# dvd drive wont read windows 7 64 bit



## tripmastermatt (Jan 27, 2011)

When I try to upgrade my computer to windows 7 64 bit my disc drive wont read the disc.

it shows this GRMCHPXFREO_EN_DVD and when it tries to autoplay it says run sperr32.exe (publisher not specified)

it's not the cd because it worked fine in my laptop.

the drive loads up the 32-bit version just fine but just wont read the 64 bit one.

this is a problem because I have 6gb ram and i can only use half of it.

Please help.


----------



## JimE (Apr 16, 2009)

It would appear you are using an "Upgrade" copy of Win7. Boot into Windows, THEN insert the DVD to upgrade.


----------



## Lead3 (Jun 14, 2006)

If your computer is running Windows 7 x86 you will not be able to do an upgrade from within Windows. You must boot from the 64 bit DVD and do a clean install to go from 32 bit to 64 bit.


----------



## JimE (Apr 16, 2009)

Lead3 said:


> If your computer is running Windows 7 x86 you will not be able to do an upgrade from within Windows. You must boot from the 64 bit DVD and do a clean install to go from 32 bit to 64 bit.


I don't doubt you are correct, and it sounds like that is what the OP is already trying to do.

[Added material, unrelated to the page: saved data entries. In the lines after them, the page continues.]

/-- One filter chain (R342–R382). -/
structure Chain where
  c0 : Word64
  c1 : Word64
  c2 : Word64
  st : CState
  bankB : Bool
  coefA : List (BitVec 24)
  coefB : List (BitVec 24)
  fade : Option Fade
  pend : Option Fade
  integ : List Int
  comb : List Int
  cicPhase : Nat
  line : List Int
  firCount : Nat
  /-- Inputs since the reset, newest first, kept as far as the stamps of R372 need them; their number. -/
  ins : List CIn
  nIn : Nat
  /-- Stage-2 outputs since the reset, newest first (17 kept); their number. -/
  hist : List S2
  nS2 : Nat
  /-- Next TIME position in 24.24 fixed point (R368). -/
  pos : Nat
  /-- Highest grid point already output, as an absolute angle (R369). -/
  front : Option Rat
  angGap : Bool
  fifo : List CIn
  startAt : Nat
  reconf : Bool
  batch : List FOut
  batchAt : Nat
  mLast : Nat
  settled : Nat
  gaps : Nat
  overruns : Nat
  swapCollide : Nat
  undersampled : Nat
  suppressed : Nat
  dropped : Nat
  dropcnt : Nat
  suspectA : Bool
  suspectB : Bool
deriving DecidableEq, Repr

/-! ## Vault, archive, Plumb -/

/-- States of the archive (R393). -/
inductive AState where
  | recording | post | frozen
deriving DecidableEq, Repr

/-- The revolution archive (R391–R397). Valid slots, newest first. -/
structure Arch where
  word : Word64
  st : AState
  left : Nat
  slots : List ArchSlot
  nextSeq : Word32
  /-- Trigger: command, or diagnostic code with channel or quadrant (R397). -/
  trigCode : Nat
  trigNum : Nat
  trigTime : Nat
  trigRev : Word32
  trigSeq : Word32
  ignored : Nat
  dropped : Nat
  /-- The ARCHIVE_FREEZE that waits for FROZEN (R394). -/
  waiter : Option (QueueId × Word32)
deriving DecidableEq, Repr

/-- A Plumb context: schedule word without its counts, counts and scan (R540–R555). -/
structure Plumb where
  word : Word64
  misCnt : Nat
  eccCnt : Nat
  passCnt : Nat
  pass : Bool
  passAt : Nat
  passDue : Bool
  /-- The object the pass is at; objects a load has overtaken (R552). -/
  obj : Nat
  skip : List Nat
  /-- The PLUMB_SCAN that runs or waits on the context (R549). -/
  scan : Option (QueueId × Word32)
  scanWait : List (QueueId × Word32)
deriving DecidableEq, Repr

/-- ECC counts, scrub pointers and layout of the Vault (R385–R390). -/
structure Vault where
  layout : Word64
  corrected : Vector Nat 4
  uncorrected : Nat
  scrub : Vector Nat 4
  /-- Check table: stored values of course banks and coefficient banks (R551). -/
  cb : Vector Word32 2
  cfA : Vector Word32 16
  cfB : Vector Word32 16
deriving DecidableEq, Repr

/-! ## Serial port -/

/-- A flash as discovery found it: density, address width, read protocol, the clock in MHz that succeeded in step 5 of R560,
and its sequences (R560, R561). -/
structure FlashDev where
  density : Nat
  wide : Bool
  read : ReadMode
  clock : Nat
  contBits : Byte
  exit : List Byte
deriving DecidableEq, Repr

/-- A read transfer of the DN128 as master: select, clock in MHz, protocol, the command unless continuous-read mode omits it,
address and its bytes, the continuous-read mode bits when sent, mode and dummy clocks, data bytes (R559, R563, R564). -/
structure Xfer where
  sel : Fin 2
  clock : Nat
  proto : Proto
  cmd : Option Byte
  addr : Nat
  addrBytes : Nat
  contBits : Option Byte
  modeClks : Nat
  dummy : Nat
  data : Nat
deriving DecidableEq, Repr

/-- What the DN128 sends as master: a read, or the bytes of a command on a number of lines (R559, R560, R564). -/
inductive BusOp where
  | read (x : Xfer)
  | cmd (sel : Fin 2) (lanes : Nat) (bytes : List Byte)
deriving DecidableEq, Repr

/-- The serial port (R556–R572). -/
structure Serial where
  word : Word64
  colCnt : Nat
  ovfCnt : Nat
  undCnt : Nat
  txCut : Nat
  scs : Bool
  cs0 : Bool
  cs1 : Bool
  /-- Since when the three selects have all been high (R565). -/
  freeSince : Nat
  /-- A collision has aborted a transfer of the DN128 as master, and its retry has not begun (R565, R566). -/
  aborted : Bool
  /-- Received words with the device times at which they completed, and words to send (R569). -/
  rx : List (Word32 × Nat)
  tx : List Word32
  /-- Words put on SP_IO1 for the external master, oldest first (R567). -/
  miso : List Word32
  /-- The open SIDEBAND_WORDS record, its TIME, the last completed word, partial words discarded (R570). -/
  openRec : List Word32
  recAt : Nat
  lastWord : Nat
  partCnt : Nat
  /-- Prefetch lines by line number, most recently used first (R563). -/
  lines : List (Nat × List Byte)
  /-- What discovery found of the flash on SP_CS0_N and of the one on SP_CS1_N (R560, R561). -/
  flash : Vector (Option FlashDev) 2
  /-- The flash on SP_CS0_N is in continuous-read mode (R564). -/
  cont : Bool
  /-- What the DN128 has sent as master for the last access, oldest first (R559–R564). -/
  bus : List BusOp
deriving DecidableEq, Repr

/-! ## Mason and security -/

/-- Header fields of the image that runs (R575). -/
structure Image where
  vmaj : Word16
  vmin : Word16
  arc : Nat
  digest : BitVec 384
deriving DecidableEq, Repr

/-- A flash operation that an admin command waits for (R579–R582). -/
inductive FlashOp where
  | load | install | activate
deriving DecidableEq, Repr

/-- Mason, its firmware, load shedding and logs (R573–R604). -/
structure Mason where
  /-- GL_BOOT.STAGE and FAULT (R103). -/
  stage : BitVec 4
  fault : BitVec 4
  image : Image
  /-- The image bytes in Mason SRAM (ROM loader) or in the staging area (firmware), and where the next part starts. -/
  sram : List Byte
  staged : List Byte
  stagedOk : Bool
  hostLoaded : Bool
  arcc : Nat
  rngOk : Bool
  recovery : Bool
  /-- The admin command Mason serves and has not finished with (R641). -/
  busy : Option Word32
  flashOp : Option (FlashOp × Word32)
  restarts : Nat
  expiries : List Nat
  restarting : Bool
  shed : Fin 5
  highRun : Nat
  lowRun : Nat
  shedAt : Nat
  restoreAt : Nat
  load : Nat
  statusAt : Nat
  logShed : Nat
  /-- Event log, oldest first: time, code, source, data (R475). -/
  log : List (Nat × Nat × Nat × Nat)
  resetDiscards : Nat
  strapChanges : Nat
  /-- Strap changes that Mason records once its firmware runs again, oldest first (R59). -/
  strapWait : List (BitVec 5)
  /-- The flash image as far as it has been read, and the clock in MHz of its header's read (R560, R644). -/
  reading : List Byte
  loadClk : Nat
deriving DecidableEq, Repr

/-! ## Redundant pair -/

/-- Pair states (R498). -/
inductive PState where
  | single | starting | active | releasing | standby
deriving DecidableEq, Repr

/-- A frame on the Zafifa link (R503). -/
inductive ZFrame where
  | yield (cause : Byte)
  | heartbeat (state straps : Byte) (hbcnt : Word16) (epoch cfggen cpseq : Word32)
  | ack (v : Word32)
  | log (f : Word32) (queue tag : Byte)
  | delta (addr : Word32) (data : List Byte)
  | body (addr : Word32) (data : List Byte)
  | commit (header : List Byte)
deriving DecidableEq, Repr

/-- Contents of the partner's last HEARTBEAT frame (R504). -/
structure Partner where
  state : Byte
  straps : Byte
  hbcnt : Word16
  epoch : Word32
  cfggen : Word32
  cpseq : Word32
deriving DecidableEq, Repr

/-- One heartbeat path: last arrival, whether any arrived since power-on reset, present or lost, since when a lost path
shows arrivals again, present since the state was entered, losses (R507, R521). -/
structure HPath where
  last : Nat
  seen : Bool
  present : Bool
  lost : Bool
  goodSince : Option Nat
  ever : Bool
  losses : Nat
deriving DecidableEq, Repr

/-- A checkpoint captured and not yet committed: SEQ, CFGGEN of its body, FINAL, its header, whether COMMIT has been
sent, and the CHECKPOINT_NOW commands that it completes (R515, R516). -/
structure Capture where
  seq : Word32
  cfggen : Word32
  final : Bool
  header : List Byte
  sent : Bool
  who : List Word32
  /-- Index-log entries not yet committed at the capture, whose indices its body holds (R518). -/
  logs : List (Word32 × QueueId × Word32)
deriving DecidableEq, Repr

/-- The redundant pair (R494–R538). -/
structure Pair where
  st : PState
  peerAbsent : Bool
  lone : Bool
  gate : Bool
  hbOut : Bool
  hbcnt : Word16
  hbLast : Nat
  partner : Option Partner
  zaf : HPath
  hb : HPath
  mismatch : Bool
  degraded : Bool
  /-- Both heartbeats stopped by R530. -/
  mute : Bool
  /-- The partner's heartbeat has appeared after an absence, and no copy has started yet (R533). -/
  needResync : Bool
  timing : Word64
  /-- A pair-timing word accepted and not yet committed, with its delta's generation (R510). -/
  timingNew : Option (Word64 × Word32)
  gntN : Bool
  /-- A HANDOVER has released ACT_REQ_N (R536). -/
  handedOver : Bool
  /-- EPOCH and CFGGEN the unit holds, and the newest generation the partner acknowledged. -/
  epoch : Word32
  cfggen : Word32
  acked : Word32
  staticOk : Bool
  /-- Deltas sent and not yet committed: Plinth address, generation and the command that waits (R513). -/
  deltas : List (Word32 × Word32 × Option (QueueId × Word32))
  /-- Journal: last SEQ used, capture under way, times, log entries in the slot, newest committed (R516–R519). -/
  seq : Word32
  cap : Option Capture
  /-- A final checkpoint is to be captured (R530, R536). -/
  finalDue : Bool
  capAt : Nat
  capNow : Bool
  commitAt : Option Nat
  committedSeq : Option Word32
  logUsed : Nat
  /-- Index-log entries sent and not yet committed: Plinth address, queue and F (R518). -/
  logWait : List (Word32 × QueueId × Word32)
  nCommitted : Nat
  nAbandoned : Nat
  nLogFull : Nat
  /-- Commands that wait for a commit: CHECKPOINT_NOW. -/
  cpWaiters : List Word32
  /-- Loss of the role: t_L (R528); takeover: recognition t1 and cause (R521, R537). -/
  tl : Nat
  t1 : Option Nat
  cause : Nat
  /-- The journal slot that a takeover restored (R522, R525). -/
  slot : Option Nat
  /-- Times at which this unit's journal slots were committed, by slot (R522). -/
  slotTimes : List (Nat × Nat)
  /-- TAG of the log entry received last (R518). -/
  logTag : Option Byte
  /-- The first poll after a takeover counts as a change of GEN (R527). -/
  firstPoll : Bool
  driven : Bool
  /-- Channels that the takeover still has to switch on (R525). -/
  ons : List ChanId
  /-- A full copy of the static area is under way, with the PAIR_CONTROL it belongs to; bytes committed; a checkpoint has
  been committed after it (R533). -/
  resyncing : Option (Option Word32)
  resyncBytes : Nat
  resyncCp : Bool
  handover : Option Word32
  /-- Device time at which the handover was accepted (R536). -/
  handoverAt : Nat
  /-- Frames sent, oldest first. -/
  tx : List ZFrame
deriving DecidableEq, Repr

end Sys2Proof.Machine
end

The references that I could find concerning sperr32.exe note that it's an "upgrade" issue...hence my notes above.


----------



## dai (Jul 2, 2004)

[sperr32.exe note that it's an "upgrade" issue]

any attempt to upgrade from 32x to 64x is going to be an upgrade issue as it cannot be done

going from one to the other must be a clean install

[ [ it's not the cd because it worked fine in my laptop.]


you can only install it on one machine,if you wish to install it on another computer 

you have to either uninstall it from the first or purchase a second copy

or it will be listed as pirated


----------